Eastern Edge: 40 Years of Art and Dancing on the Edge of the North Atlantic 

This summer marked the fortieth anniversary of Eastern Edge Gallery, Newfoundland’s only artist-run centre and the site of some of the wildest and most boldly political art exhibited in Newfoundland since the early 1980s. In preparation for celebrations, which took place in St. John’s in August, the gallery staff dug into their archives, hosted story-sharing circles, and put out a call for photographs to create a floor-to-ceiling mural commemorating four decades of rich and raunchy history. 

In response to the call, the gallery’s executive director Ashley Hemmings received photos of past exhibitions as well as lots of wacky fundraisers and parties held in the gallery over the years, including a New Year’s Eve party featuring a “rage room” where a portion of the gallery was sectioned off with tarps so people could smash dishes while local band Vampires of Love played a live set in their underwear.
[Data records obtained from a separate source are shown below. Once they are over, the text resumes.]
/-- The producers of a slot start (R592). -/
def State.slotEvents (s : State) : State :=
  let s1 := if s.flag F.LNK_CFG_SLOTEV then s.fire 119 else s
  (List.range 4).foldl (fun s n =>
    let p := s.fld (F.LNK_ASNMAT0_PERIOD n)
    let o := s.fld (F.LNK_ASNMAT1_OFF n)
    if p != 0 && ((s.asn : Int) - (o : Int)) % (p : Int) == 0 then s.fire (120 + n) else s) s1

/-- A slot whose activity cannot take place. -/
def State.slotLate (s : State) : State := (s.lnkCount Reg.LNK_CNT2 0).slotEnd

/-- An attempt of a TX link (R595, R598): CCA on a dedicated link, backoff on a shared one. -/
def State.slotTx (s : State) (l b : Nat) (cca : Cca) : State :=
  let t := s.tx b
  if t.secure && !s.domOn 7 then s.slotLate
  else if linkShared (s.link l) ∧ t.backoff ≠ 0 then (s.setTx b { t with backoff := t.backoff - 1 }).slotEnd
  else
    let s1 := if t.st = 1 then s.assemble b true
      else
        let s2 := s.setTx b { t with tries := t.tries + 1 }
        if t.asnPos ≠ 0 ∨ s.asnNonce t true = true then s2.txSeal b true else s2
    if (s1.tx b).st ≠ 2 then s1.slotEnd
    else if s.ccaBusy cca && s.flag F.LNK_CFG_TSCHCCA && !linkShared (s.link l) then
      ((s1.setTx b { s1.tx b with tries := t.tries }).lnkCount Reg.LNK_CNT2 2).slotEnd
    else s1.transmit b (some (linkShared (s.link l))) (s1.hop (bitsOf (s.link l).1 18 4))

/-- The activity of the slot that has begun (R589, R593, R614). -/
def State.slotWork (s : State) (cca : Cca) : State :=
  match s.chooseLink s.asn with
  | none => if s.lnk.onAir.isNone && s.lnk.rxLink.isNone then s.slotEnd else s
  | some l =>
    if s.lnk.onAir.isSome || s.lnk.rxLink.isSome then s.lnkCount Reg.LNK_CNT2 0
    else match s.linkBuf l with
    | some b => if s.rfOn then s.slotTx l b cca else s.slotLate
    | none =>
      if linkRx (s.link l) then
        if s.rfOn then
          { s with lnk := { s.lnk with rxLink := some { chan := s.hop (bitsOf (s.link l).1 18 4), asn := s.asn } } }
        else s.slotLate
      else s.slotEnd

/-- A slot may start: the engine keeps TSCH time in Run, and no DESYNC is due. -/
def State.slotDue (s : State) : Bool := s.tsch && decide (1 ≤ s.dom 3) && s.weather == .run && !s.desyncDue

/-- SLOT_START: a slot starts (R592). -/
def State.slotStart (s : State) (cca : Cca) : State :=
  if s.slotDue then
    let s1 := s.setAsn ((s.asn + 1) % 2 ^ 40)
    let s2 := if s.lnkState = 2 then s1.incFld F.LNK_SINCE_SLOTS 1
      else { s1 with lnk := { s1.lnk with resync := s1.lnk.resync + 1 } }
    let next := (((s.lnk.phase + s.slotCycles : Nat) : Int) + s.lnk.corr) % (2 : Int) ^ 32
    ({ s2 with lnk := { s2.lnk with phase := next.toNat, corr := 0, latched := some (s.lnk.nbrs, s.tsRxWait) } }.slotEvents).slotWork
      cca
  else s

/-- The domains a slot needs beside LNK: RF, and SEC where it can carry a secured frame (R593). -/
def State.slotNeeds (s : State) (l : Nat) : List Nat :=
  match s.linkBuf l with
  | some b => if (s.tx b).secure then [2, 7] else [2]
  | none => [2, 7]

/-- SLOT_WAKE: LEAD before a slot with an active TX or RX link, what it needs is requested ON (R593). -/
def State.slotWake (s : State) : State :=
  if s.tsch && decide (1 ≤ s.dom 3) && s.weather == .run then
    match s.chooseLink ((s.asn + 1) % 2 ^ 40) with
    | none => s
    | some l =>
      let ds := s.slotNeeds l
      let all := (List.range domains).filter fun d => d != 0 && d != 3 && (ds.flatMap withNeeds).contains d && !s.lit d
      let r := s.requestOn ds false
      if r.2 then
        { r.1 with lnk := { r.1.lnk with woke := r.1.lnk.woke ++ all.map fun d => (d, s.dom d) } }
      else r.1
  else s

/-! ### Ends of attempts (R594, R598, R601) -/

/-- The neighbour a frame's address names, among enabled entries. -/
def State.nbrOf (s : State) (mode a : Nat) : Option Nat :=
  (List.range 96).find? fun n =>
    let x := s.nbrNow n
    x.en && ((mode == 3 && x.addr == a) || (mode == 2 && x.saddr == a))

/-- An attempt was acknowledged. -/
def State.txAcked (s : State) (b : Nat) (corr : Option Int) : State :=
  let m := mhrOf (s.tx b).plain
  let s1 := match corr, s.nbrOf m.dstMode m.dst with
    | some c, some n => if (s.nbrNow n).tsrc then s.correct (c * 32) else s
    | _, _ => s
  s1.txEnd b 1

/-- An attempt saw no acknowledgement: a frame that asks for none is sent; another is retried (R598, R611). -/
def State.txSilent (s : State) (b : Nat) (shared : Bool) : State :=
  let t := s.tx b
  if !(mhrOf t.plain).ackReq then s.txEnd b 1
  else
    let s1 := s.lnkCount Reg.LNK_CNT2 1
    if t.cancel = true ∨ t.maxRetry ≤ t.tries then s1.txEnd b 2
    else if t.csma then s1.setTx b { t with tries := t.tries + 1, nb := 0, be := s.fld F.LNK_CSMA_MINBE }
    else if shared then
      let be := min (s.fld F.LNK_CSMA_MAXBE) (max (s.fld F.LNK_CSMA_MINBE) (t.be + 1))
      (s1.setTx b { t with be := be, backoff := s.open_ (2 ^ be) }).drawn
    else s1

/-- TX_DONE: the attempt on the air ends. -/
def State.txDone (s : State) (r : TxResult) : State :=
  match s.lnk.onAir with
  | none => s
  | some (b, l) =>
    let s1 := { s with lnk := { s.lnk with onAir := none } }
    let s2 := match r with
      | .acked c => if (mhrOf (s.tx b).plain).ackReq then s1.txAcked b c else s1.txEnd b 1
      | .silent => s1.txSilent b (l.getD false)
    s2.slotEnd

/-- CSMA_ACCESS: a backoff of a CSMA access ends and a CCA follows (R601). A secured frame waits for SEC ON (log entry
88). -/
def State.csmaAccess (s : State) (cca : Cca) : State :=
  if s.csmaMode && s.domOn 3 && s.rfOn && s.lnk.onAir.isNone then
    match s.oldest (s.fbit F.LNK_CSMA_QMASK ·) with
    | none => s
    | some b =>
      let s1 := if (s.tx b).st = 1 then s.assemble b false else s
      if (s.tx b).secure && !s.domOn 7 then s
      else if (s1.tx b).st ≠ 2 then s1
      else
        let t := s1.tx b
        let s2 := if t.csma then s1 else s1.setTx b { t with csma := true, nb := 0, be := s.fld F.LNK_CSMA_MINBE }
        let t := s2.tx b
        if s.ccaBusy cca then
          if s.fld F.LNK_CSMA_MAXBO < t.nb + 1 then (s2.lnkCount Reg.LNK_CNT2 2).txEnd b 3
          else s2.setTx b { t with nb := t.nb + 1, be := min (t.be + 1) (s.fld F.LNK_CSMA_MAXBE) }
        else s2.transmit b none (s.fld F.RAD_CHAN_CHAN)
  else s

/-! ### Reception (R579, R603-R607) -/

/-- RAD_LAST for a frame: RSSI within -110 to -10 and LQI from the matching chips of 8 symbols (R579). -/
def lastWord (power : Int) (chips : Nat) : Nat :=
  unsigned 8 (max (-110) (min (-10) power)) + 256 * min 255 (2 * chips - 256) + 65536 * b2n (decide (power < -110) || decide (-10 < power))

/-- The destination names this part, or everybody, or nobody in particular (step 3 of Table RAD-7). -/
def State.forMe (s : State) (m : Mhr) : Bool :=
  s.flag F.LNK_CFG_PROMISC ||
    ((match m.dstPan with | some p => p == s.fld F.LNK_PAN_PANID || p == 0xFFFF | none => true) &&
     (m.dstMode == 0 || (m.dstMode == 2 && (m.dst == s.fld F.LNK_SADDR_SADDR || m.dst == 0xFFFF)) ||
      (m.dstMode == 3 && m.dst == s.uid)))

/-- Version and type of a frame are among Table RAD-1 (step 2). -/
def Mhr.supported (m : Mhr) : Bool :=
  m.ver != 3 && decide (m.type ≤ 3) && m.dstMode != 1 && m.srcMode != 1 && !(m.sec && m.ver == 0) && decide (m.keyMode ≤ 1)

/-- The key slot of a received frame (step 4). -/
def State.rxKey (s : State) (m : Mhr) (n : Option Nat) : Option Nat :=
  if m.keyMode = 0 then n.map fun n => (s.nbrNow n).kslot
  else ((List.range 8).find? fun k => s.flag (F.LNK_KEY_EN k) && s.fld (F.LNK_KEY_KEYIDX k) == m.keyIdx).map
    fun k => s.fld (F.LNK_KEY_KSLOT k)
There was also a birdhouse-building competition and a strip spelling bee.

For Hemmings, it’s been reassuring to see that playfulness has always been a part of Eastern Edge’s identity. Hemmings thinks of the gallery as a community space first and a gallery second. It’s important to the staff that the gallery feel welcoming as opposed to cultivating the kind of austere and intimidating environment often associated with contemporary art.  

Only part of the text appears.